Его книги стоит читать из-за красоты языка, но помни, что та чушь, которую он пишет,— всего лишь вымысел. Тогда было модно «открывать» неизвестные ранее, нигде не опубликованные рукописи. Что касается его рассуждений по поводу происхождения его народа… я скажу — черт бы побрал его и ту шумиху, которую он поднимает по поводу шотландских горцев. В те дни вошло в привычку отметать любые кельтские предания и легенды. Ох уж эти старательные английские историки! Ха! Исследования показали, что многие из этих мифов основаны на реальных событиях. Гиббон, самый жалкий из всех лже-историков, когда-либо существовавших на свете, говорил о том же самом. Будто настоящая родина ирландцев — Шотландия. Этому недоноску не хватило духу даже для того, чтобы жениться на женщине, которую он любил, дабы не растерять свою драгоценную наследственность.

Если Финн Мак Камэйл на самом деле родом из Шотландии, то почему так редко услышишь в Шотландии предания о Финне или Фингале, в то время как самый невежественный ирландский землепашец может часами рассказывать легенды о Мак Куле? Дело в том, что они существовали, пока шотландцы не стали такими цивилизованными и англизированными. Ха! История показывает — вернее, доказывает, что кельты, шотландцы и жители Милезии (ирландские кельты) обосновались в Ирландии и уже после этого расселялись на остальных Островах. Послушай, если бы родиной ирландцев была Шотландия, то почему в последние годы существования Британско-Римской Империи в Шотландии проживали лишь несколько кельтских племен, в то время как Ирландия буквально кишела ими? А несколько лет спустя были покорены пикты, а кимвры из Стрэт Клайда и Камберленда платили дань кельтам, которые становились все могущественнее и основали государство, известное под названием Королевство Далриад. Последним из правящей династии был Мэлколм Кэнмор, который правил незадолго до норманнского завоевания. Разве все они отправились в Ирландию, а потом вернулись обратно? Ха-ха!

А если Мак Ферсон говорит, будто Конэйр — великий король Ирландии — был шотландцем, то он просто врет без малейшего зазрения совести. Конэйр вышел из моря, обнаженный, с пращой в руке, чтобы править Ирландией,— и он жил и умер в Лейнстере.

Валлийские лучники нарушили свое обещание и завоевав Ирландию для норманна Генри. В жилах Фицджеральдов текла половина валлийской крови. Возможно, по этой причине они так быстро свыклись с ирландскими обычаями. Я не виню жителей Уэльса; если бы я был валлийским солдатом, то я, может быть, тоже поступил бы на службу к де Клэру. Валлийцы ничего не должны ирландцам. Эти два народа постоянно враждовали между собой. Когда кимвры, защищая свою жизнь, сражались против саксов, кельты гнали их с морского побережья и превращали в своих рабов. Германским народам понадобились сотни лет, чтобы подчинить себе жителей Уэльса, в то время как валлийцы и норманны завоевали Ирландию за сравнительно короткий промежуток времени. Но причиной этому было вероломство. Из любых пяти ирландцев один — на самом деле предатель, а остальные вполне способны на предательство. Они гораздо лучше сражаются на чужой стороне, чем во имя собственного народа.

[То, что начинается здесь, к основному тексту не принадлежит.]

-- ==== Sys2Proof/Machine/Float.lean ====
section
/-! DEFINITION. Float values as exact dyadic numbers, the formats of R37 and R38, and the one rounding of R41, R42 and R45. Every
float meaning reads its operands into `FVal`, computes exactly, and rounds once. -/

namespace Sys2Proof.Machine

/-- The value of a float pattern: a NaN, an infinity, or (-1)^s * m * 2^e. -/
inductive FVal where
  | nan
  | inf (s : Bool)
  | fin (s : Bool) (m : Nat) (e : Int)
deriving DecidableEq, Repr

/-- How a format treats what lies beyond its largest finite value (R45). -/
inductive FKind where
  | ieee | e4m3 | e2m1
deriving DecidableEq, Repr

/-- A float format (R37): widths of the exponent and fraction, bias, kind, largest finite code and canonical NaN. -/
structure FFmt where
  eb     : Nat
  mb     : Nat
  bias   : Nat
  kind   : FKind
  maxFin : Nat
  nan    : Nat
deriving DecidableEq, Repr

/-- FP32 (R37). -/
def fp32 : FFmt := ⟨8, 23, 127, .ieee, 0x7F7FFFFF, 0x7FC00000⟩
/-- FP16 (R37). -/
def fp16 : FFmt := ⟨5, 10, 15, .ieee, 0x7BFF, 0x7E00⟩
/-- BF16 (R37). -/
def bf16 : FFmt := ⟨8, 7, 127, .ieee, 0x7F7F, 0x7FC0⟩
/-- FP8 E5M2 (R37). -/
def fe5m2 : FFmt := ⟨5, 2, 15, .ieee, 0x7B, 0x7E⟩
/-- FP8 E4M3 (R37): no infinities, one NaN magnitude. -/
def fe4m3 : FFmt := ⟨4, 3, 7, .e4m3, 0x7E, 0x7F⟩
/-- FP4 E2M1 (R37): neither infinities nor NaNs. -/
def fe2m1 : FFmt := ⟨2, 1, 1, .e2m1, 0x7, 0x0⟩

/-- The format of a packed selector (R59). -/
def pfmt : PFmt → FFmt
  | .f16 => fp16
  | .bf16 => bf16

/-- Exponent of the format's smallest quantum. -/
def FFmt.qmin (f : FFmt) : Int := 1 - (f.bias : Int) - f.mb

/-- The sign bit of a pattern. -/
def FFmt.signOf (f : FFmt) (w : Nat) : Bool := bitAt w (f.eb + f.mb)

/-- The magnitude bits of a pattern. -/
def FFmt.magOf (f : FFmt) (w : Nat) : Nat := w % 2 ^ (f.eb + f.mb)

/-- Is the pattern a NaN (R37)? -/
def FFmt.isNan (f : FFmt) (w : Nat) : Bool :=
  match f.kind with
  | .ieee => (2 ^ f.eb - 1) * 2 ^ f.mb < f.magOf w
  | .e4m3 => f.magOf w == 0x7F
  | .e2m1 => false

/-- Is the pattern an infinity (R37)? -/
def FFmt.isInf (f : FFmt) (w : Nat) : Bool :=
  match f.kind with
  | .ieee => f.magOf w == (2 ^ f.eb - 1) * 2 ^ f.mb
  | _ => false

/-- The value of a pattern (R37). -/
def FFmt.read (f : FFmt) (w : Nat) : FVal :=
  if f.isNan w then .nan
  else if f.isInf w then .inf (f.signOf w)
  else
    let e := f.magOf w / 2 ^ f.mb
    let m := f.magOf w % 2 ^ f.mb
    if e == 0 then .fin (f.signOf w) m f.qmin
    else .fin (f.signOf w) (m + 2 ^ f.mb) (f.qmin + e - 1)

/-- An FP32 register value. -/
def rd32 (w : Word) : FVal := fp32.read w.toNat

/-- The number of bits of a number (0 for 0). -/
def bitLen (n : Nat) : Nat := if n == 0 then 0 else n.log2 + 1

/-- Is the magnitude rounded away from zero? `low` is the last kept bit, `half` and `rest` what lies below it (R23). -/
def roundsUp (rm : Rm) (s low half rest : Bool) : Bool :=
  match rm with
  | .nearest => half && (rest || low)
  | .zero => false
  | .down => s && (half || rest)
  | .up => !s && (half || rest)

/-- (m + d) * 2^e rounded to a multiple of 2^q, as a multiple, with whether that was inexact; `sticky` says 0 < d < 1. -/
def roundAt (rm : Rm) (s : Bool) (m : Nat) (e : Int) (sticky : Bool) (q : Int) : Nat × Bool :=
  if q ≤ e then (m * 2 ^ (e - q).toNat, sticky)
  else
    let k := (q - e).toNat
    let r := m / 2 ^ k
    let rem := m % 2 ^ k
    let half := decide (2 ^ (k - 1) ≤ rem)
    let rest := sticky || decide (rem % 2 ^ (k - 1) ≠ 0)
    (r + boolNat (roundsUp rm s (r % 2 == 1) half rest), half || rest)

/-- A magnitude code with its sign put above it. -/
def FFmt.withSign (f : FFmt) (s : Bool) (c : Nat) : Nat := c + boolNat s * 2 ^ (f.eb + f.mb)

/-- The infinity code of a format that has infinities. -/
def FFmt.infCode (f : FFmt) : Nat := f.maxFin + 1

/-- What a finite overflow delivers (R45). -/
def FFmt.overflow (f : FFmt) (rm : Rm) (s : Bool) : Nat × Word :=
  match f.kind with
  | .ieee =>
    let toInf := match rm with
      | .nearest => true
      | .zero => false
      | .down => s
      | .up => !s
    (f.withSign s (if toInf then f.infCode else f.maxFin), fOF ||| fNX)
  | _ => (f.withSign s f.maxFin, fOF ||| fNX ||| fSAT)

/-- Round (-1)^s * (m + d) * 2^e once (R41, R42, R45). Where `sticky`, m must have at least mb + 3 bits. -/
def FFmt.round (f : FFmt) (rm : Rm) (s : Bool) (m : Nat) (e : Int) (sticky : Bool) : Nat × Word :=
  if m == 0 && !sticky then (f.withSign s 0, 0)
  else
    let qu := e + bitLen m - (f.mb + 1)
    let (ru, _) := roundAt rm s m e sticky qu
    let cu : Int := ru + (qu - f.qmin) * 2 ^ f.mb
    if f.qmin ≤ qu && (f.maxFin : Int) < cu then f.overflow rm s
    else
      let q := max qu f.qmin
      let (r, nx) := roundAt rm s m e sticky q
      let tiny := decide (qu < f.qmin) && decide (ru * 2 ^ (qu - min qu f.qmin).toNat < 2 ^ (f.mb + (f.qmin - min qu f.qmin).toNat))
      (f.withSign s (r + (q - f.qmin).toNat * 2 ^ f.mb), flagIf nx fNX ||| flagIf (nx && tiny) fUF)

/-- A value delivered in a format: R45's rows for a NaN and an infinity, and the one rounding of a finite value. -/
def FFmt.deliver (f : FFmt) (rm : Rm) : FVal → Nat × Word
  | .nan =>
    match f.kind with
    | .e2m1 => (0, fNV)
    | _ => (f.nan, 0)
  | .inf s =>
    match f.kind with
    | .ieee => (f.withSign s f.infCode, 0)
    | _ => (f.withSign s f.maxFin, fSAT)
  | .fin s m e => f.round rm s m e false

/-- An exact intermediate with the invalid condition it raised. -/
abbrev FEx := FVal × Word

/-- Exact product (R43, R67): 0 * infinity is invalid. -/
def fmulEx (a b : FVal) : FEx :=
  match a, b with
  | .nan, _ => (.nan, 0)
  | _, .nan => (.nan, 0)
  | .inf s, .inf t => (.inf (s ^^ t), 0)
  | .inf s, .fin t m _ => if m == 0 then (.nan, fNV) else (.inf (s ^^ t), 0)
  | .fin t m _, .inf s => if m == 0 then (.nan, fNV) else (.inf (s ^^ t), 0)
  | .fin s m e, .fin t n g => (.fin (s ^^ t) (m * n) (e + g), 0)

/-- A finite value as an integer multiple of 2^q, for q no larger than its exponent. -/
def FVal.scaled (q : Int) : FVal → Int
  | .fin s m e => (if s then -1 else 1) * ((m * 2 ^ (e - q).toNat : Nat) : Int)
  | _ => 0

/-- The exponent of a finite value. -/
def FVal.expo : FVal → Int
  | .fin _ _ e => e
  | _ => 0

/-- Is the value a NaN? -/
def FVal.isNan : FVal → Bool
  | .nan => true
  | _ => false

/-- Is it an infinity of this sign? -/
def FVal.isInf (v : FVal) (s : Bool) : Bool := v == .inf s

/-- The sign of a value (false for a NaN). -/
def FVal.sign : FVal → Bool
  | .nan => false
  | .inf s => s
  | .fin s _ _ => s

/-- Is it a zero of either sign? -/
def FVal.isZero : FVal → Bool
  | .fin _ m _ => m == 0
  | _ => false

/-- Exact sum of two values (R67): infinities of both signs are invalid; an exact zero is +0, or -0 toward minus infinity,
and keeps the common sign of two zeros. -/
def faddEx (rm : Rm) (a b : FVal) : FEx :=
  match a, b with
  | .nan, _ => (.nan, 0)
  | _, .nan => (.nan, 0)
  | .inf s, .inf t => if s == t then (.inf s, 0) else (.nan, fNV)
  | .inf s, .fin .. => (.inf s, 0)
  | .fin .., .inf t => (.inf t, 0)
  | .fin s m e, .fin t n g =>
    let q := min e g
    let x := (FVal.fin s m e).scaled q + (FVal.fin t n g).scaled q
    if x == 0 then (.fin (if s == t then s else rm == .down) 0 q, 0)
    else (.fin (decide (x < 0)) x.natAbs q, 0)

/-- A product and a third term summed exactly (FFMA, PFMA; R67: 0 * infinity is invalid even when C is a NaN). -/
def ffmaEx (rm : Rm) (a b c : FVal) : FEx :=
  let (p, f) := fmulEx a b
  let (r, g) := faddEx rm p c
  (r, f ||| g)

/-- The sum of two products and a third term with no rounding between (PDOT, R73). Terms that are infinities of both signs are an invalid
operation, also beside a NaN, which alone would set no NV (R43, R73). An exact zero of three finite terms keeps a sign that all three share
and is else -0 only toward minus infinity, as R67 has it of two; R73 does not say. DEDUCED, log 12. -/
def fdotEx (rm : Rm) (a0 b0 a1 b1 c : FVal) : FEx :=
  let (p, f) := fmulEx a0 b0
  let (q, g) := fmulEx a1 b1
  let clash := [p, q, c].any (·.isInf true) && [p, q, c].any (·.isInf false)
  let t := (faddEx rm (faddEx rm p q).1 c).1
  if f ||| g != 0 then (.nan, fNV)
  else if clash then (.nan, fNV)
  else
    match p, q, c with
    | .fin s _ _, .fin u _ _, .fin v _ _ =>
      if t.isZero then (.fin (if s == u && u == v then s else rm == .down) 0 0, 0) else (t, 0)
    | _, _, _ => (t, 0)

/-- Deliver an exact result in a format, with the invalid condition it carried. -/
def FFmt.finish (f : FFmt) (rm : Rm) (x : FEx) : Nat × Word :=
  let (r, fl) := f.deliver rm x.1
  (r, fl ||| x.2)

/-- Deliver in FP32 as a register value. -/
def fin32 (rm : Rm) (x : FEx) : FRes :=
  let (r, fl) := fp32.finish rm x
  (BitVec.ofNat 32 r, fl)

/-- The canonical NaN of FP32. -/
def nan32 : Word := 0x7FC00000

/-- Bit-by-bit integer square root: the largest r with r*r at most n, tried over k bits. -/
def isqrt : Nat → Nat → Nat → Nat
  | 0, _, r => r
  | k + 1, n, r =>
    let r' := r + 2 ^ k
    isqrt k n (if r' * r' ≤ n then r' else r)

/-- FRCP (R67). -/
def frcpVal (rm : Rm) (a : FVal) : FRes :=
  match a with
  | .nan => (nan32, 0)
  | .inf s => fin32 rm (.fin s 0 0, 0)
  | .fin s m e =>
    if m == 0 then fin32 rm (.inf s, fDZ)
    else
      let k := bitLen m + 32
      let (r, fl) := fp32.round rm s (2 ^ k / m) (-(k : Int) - e) (2 ^ k % m != 0)
      (BitVec.ofNat 32 r, fl)
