/-- The machine right after reset, nothing placed and nothing bound: every register at the value the manual gives, the others at
those log 1 names. -/
def State.reset : State where
  script := []
  issue := []
  cur := .nobody
  freeCtr := 0
  nextId := 0
  clk := 0
  pkg := 0
  present := []
  planes := BitVec.allOnes 18
  mem := []
  threads := []
  bands := []
  blocks := []
  hasps := []
  cores := []
  strands := []
  engines := []
  watches := []
  faults := []
  cmds := []
  ops := []
  tlbs := []
  granted := []
  pendZero := []
  lines := []
  tasks := []
  amends := []
  queues := []
  starve := []
  graphs := []
  insts := []
  instCtr := 1
  regReqs := []
  ready := []
  pool := []
  released := []
  lp1s := []
  pf0b4 := (0, 0, 30)
  binds := []
  parts := []
  ctxs := []
  saved := []
  sent := []
  qps := []
  rkeys := []
  drops := 0
  portDrops := []
  udpPort := 19270
  minver := 0
  linkCounts := (18, 6, 2)
  spare := []
  badPairs := []
  worn := []
  deadAt := []
  ras := Ring.zero
  thermal := false
  fw := ⟨0, Vector.replicate 2 [], 0, none, false, false, true, [], [], 0, [], []⟩
  flash := ⟨[], [], [], [], []⟩
  recovery := ⟨false, 0, 0, false, 0, [], []⟩
  pause := false
  input := []
  waiting := []
  frames := []
  skew := []
  reply := []
  unfitRows := []

end Sys2Proof.Machine
end

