-- ==== Sys2Proof/Machine/Ops.lean ====
section
/-! DEFINITION. The shared operations of execution: code words and the pc (R13, R19), taking a trap and returning from one (R235-R241,
R176), parking (R246), and the frames in which lane instructions, band operations and uniform instructions run (R34, R35, R60,
R113-R118). -/

namespace Sys2Proof.Machine

/-- The three outcomes of a step. -/
abbrev Out := Host.Outcome State Fault Refusal

/-! ### Code and the pc -/

/-- The word of a run's code at an address, as the code stood when the run started (R21). -/
def Inst.word? (i : Inst) (g : Graph) (pc : Addr) : Option Word :=
  if pc.toNat < g.codeVa.toNat then none else i.code[(pc.toNat - g.codeVa.toNat) / 4]?

/-- The word at an address of a run's code; 0 outside it. -/
def State.codeAt (s : State) (inst : Nat) (pc : Addr) : Word :=
  ((s.inst? inst).bind fun i => (s.graphOf inst).bind fun g => i.word? g pc).getD 0

/-- The clause that holds a pc (R13). -/
def clauseOf (pc : Addr) : Addr := pc &&& ~~~31#56

/-- The slot of a pc (R19). -/
def slotOf (pc : Addr) : Nat := bits pc.toNat 4 2

/-- The clause header's fields (R14). -/
structure Header where
  wait  : Nat
  seta  : Nat
  setb  : Nat
  ext   : Nat
  nslot : Nat
  yld   : Bool
  bit0  : Bool

/-- A header word read (R14). -/
def headerOf (w : Nat) : Header :=
  ⟨bits w 31 20, bits w 19 16, bits w 15 12, bits w 11 5, bits w 4 2, bitAt w 1, bitAt w 0⟩

/-- The header of the clause that holds a pc. -/
def State.headerAt (s : State) (inst : Nat) (pc : Addr) : Header := headerOf (s.codeAt inst (clauseOf pc)).toNat

/-- Does the slot of a pc hold a two-word instruction (R14: EXT)? -/
def Header.twoAt (h : Header) (slot : Nat) : Bool := bitAt h.ext slot

/-- The clause after the one that holds a pc. -/
def nextClause (pc : Addr) : Addr := clauseOf pc + 32

/-- The pc after the instruction at a pc: the next slot in use, or the next clause (R13, R19). -/
def Header.after (h : Header) (pc : Addr) : Addr :=
  let len := if h.twoAt (slotOf pc) then 2 else 1
  if slotOf pc + len ≤ h.nslot then pc + BitVec.ofNat 56 (4 * len) else nextClause pc

/-- The run of a thread. -/
def State.instOf (s : State) (k : Nat) : Nat := ((s.band? (bandOfThread k)).map (·.inst)).getD 0

/-- The pc after the instruction at which a thread stands. -/
def State.pcAfter (s : State) (k : Nat) : Addr :=
  match s.thread? k with
  | some t => (s.headerAt (s.instOf k) t.pc).after t.pc
  | none => 0

/-- A target clause: the clause of a pc plus 32 * IMM (R16). -/
def clauseTarget (pc : Addr) (imm : Word) : Addr := clauseOf pc + imm.signExtend 56 * 32

/-- The code base of a strand. -/
def State.strandBase (s : State) (q : Nat) : Addr :=
  match s.block? (s.strand q).block with
  | some b => s.codeBase b.inst b.node (s.strandRole q)
  | none => 0

/-- R196: a thread that ends a clause. The ready time is set where YLD is set or the eighth consecutive clause ends. -/
def Thread.endClause (t : Thread) (clk : Nat) (yld : Bool) : Thread :=
  if yld || 7 ≤ t.clauses then { t with readyAt := clk, clauses := 0 } else { t with clauses := t.clauses + 1 }
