def eGrade : Grade → Nat
  | .none => 0
  | .guess => 1
  | .prov => 2
  | .final => 3

def eAtomOp : AtomOp → Nat
  | .add => 0
  | .smin => 1
  | .smax => 2
  | .umin => 3
  | .umax => 4
  | .and => 5
  | .or => 6
  | .xor => 7
  | .exch => 8
  | .fadd => 9

def eKind : FenceKind → Nat
  | .acq => 0
  | .rel => 1
  | .sc => 2

def eSeq : Seq → Nat
  | .mx => 0
  | .cp => 1

def eMFmt : MFmt → Nat
  | .mxfp4 => 0
  | .s8 => 1
  | .e4m3 => 2
  | .bf16 => 3

def eCCond : CCond → Nat
  | .eq => 0
  | .ne => 1
  | .lt => 2
  | .ge => 3
  | .ltu => 4
  | .geu => 5

/-- A device word (R22). -/
def devWord (set op d a b : Nat) : Nat := set * 2 ^ 31 + op * 2 ^ 24 + d * 2 ^ 16 + a * 2 ^ 8 + b

/-- A form-S second word (R23). -/
def sWord (x c m : Nat) : Nat := x * 2 ^ 23 + c * 2 ^ 15 + m

/-- A form-M second word (R23). -/
def mWord (ab m ofs : Nat) : Nat := ab * 2 ^ 31 + m * 2 ^ 22 + ofs

/-- A command word (R268). -/
def cmdWord (op d a b x : Nat) : Nat := op * 2 ^ 26 + d * 2 ^ 22 + a * 2 ^ 18 + b * 2 ^ 14 + x

def one (w : Nat) : Option (List Word) := some [BitVec.ofNat 32 w]
def two (w w2 : Nat) : Option (List Word) := some [BitVec.ofNat 32 w, BitVec.ofNat 32 w2]

def eLane3 (op : Nat) (d : LaneDst) (a b : LaneSrc) : Option (List Word) :=
  one (devWord 0 op (eLaneDst d) (eLaneSrc a) (eLaneSrc b))

def eLane2 (op : Nat) (d : LaneDst) (a : LaneSrc) : Option (List Word) :=
  one (devWord 0 op (eLaneDst d) (eLaneSrc a) 0)

def eLaneS (op : Nat) (d : LaneDst) (a : LaneSrc) (x : Xl) (b c m : Nat) : Option (List Word) :=
  two (devWord 0 op (eLaneDst d) (eLaneSrc a) b) (sWord (eXl x) c m)

def eLaneM (op d a b : Nat) (ab : Ab) (m ofs : Nat) : Option (List Word) :=
  two (devWord 0 op d a b) (mWord (eAb ab) m ofs)

def eUni3 (op : Nat) (d : UniDst) (a b : UniSrc) : Option (List Word) :=
  one (devWord 1 op (eUniDst d) (eUniSrc a) (eUniSrc b))

def eUniM (op d a b : Nat) (ab : Ab) (m ofs : Nat) : Option (List Word) :=
  two (devWord 1 op d a b) (mWord (eAb ab) m ofs)

def eSem (sem : Nat) : Option Scope → Nat
  | none => 0
  | some s => sem * 2 ^ 3 + eScope s

def eCnt : Option (Fin 32) → Nat
  | none => 0
  | some h => 2 ^ 8 + h.val * 2 ^ 3

def eCalu (op : Nat) (d a : CReg) : COp → Option (List Word)
  | .c b => one (cmdWord op d.val a.val b.val 0)
  | .imm x => one (cmdWord op d.val a.val 0 (2 ^ 13 + x.toNat))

Кстати, слово –Уэльс– в современном его понимании — не кельтского, а германского происхождения. Германские племена сначала смешались с кельтским народом вали или веали на берегах Дона (думаю, что отсюда произошло и название реки Волга, хотя я могу и ошибаться). Тевтоны называли все негерманские народы веалли, веаллы или уэлы. Но слово вскоре утратило свое прежнее значение, и стало использоваться исключительно на Островах.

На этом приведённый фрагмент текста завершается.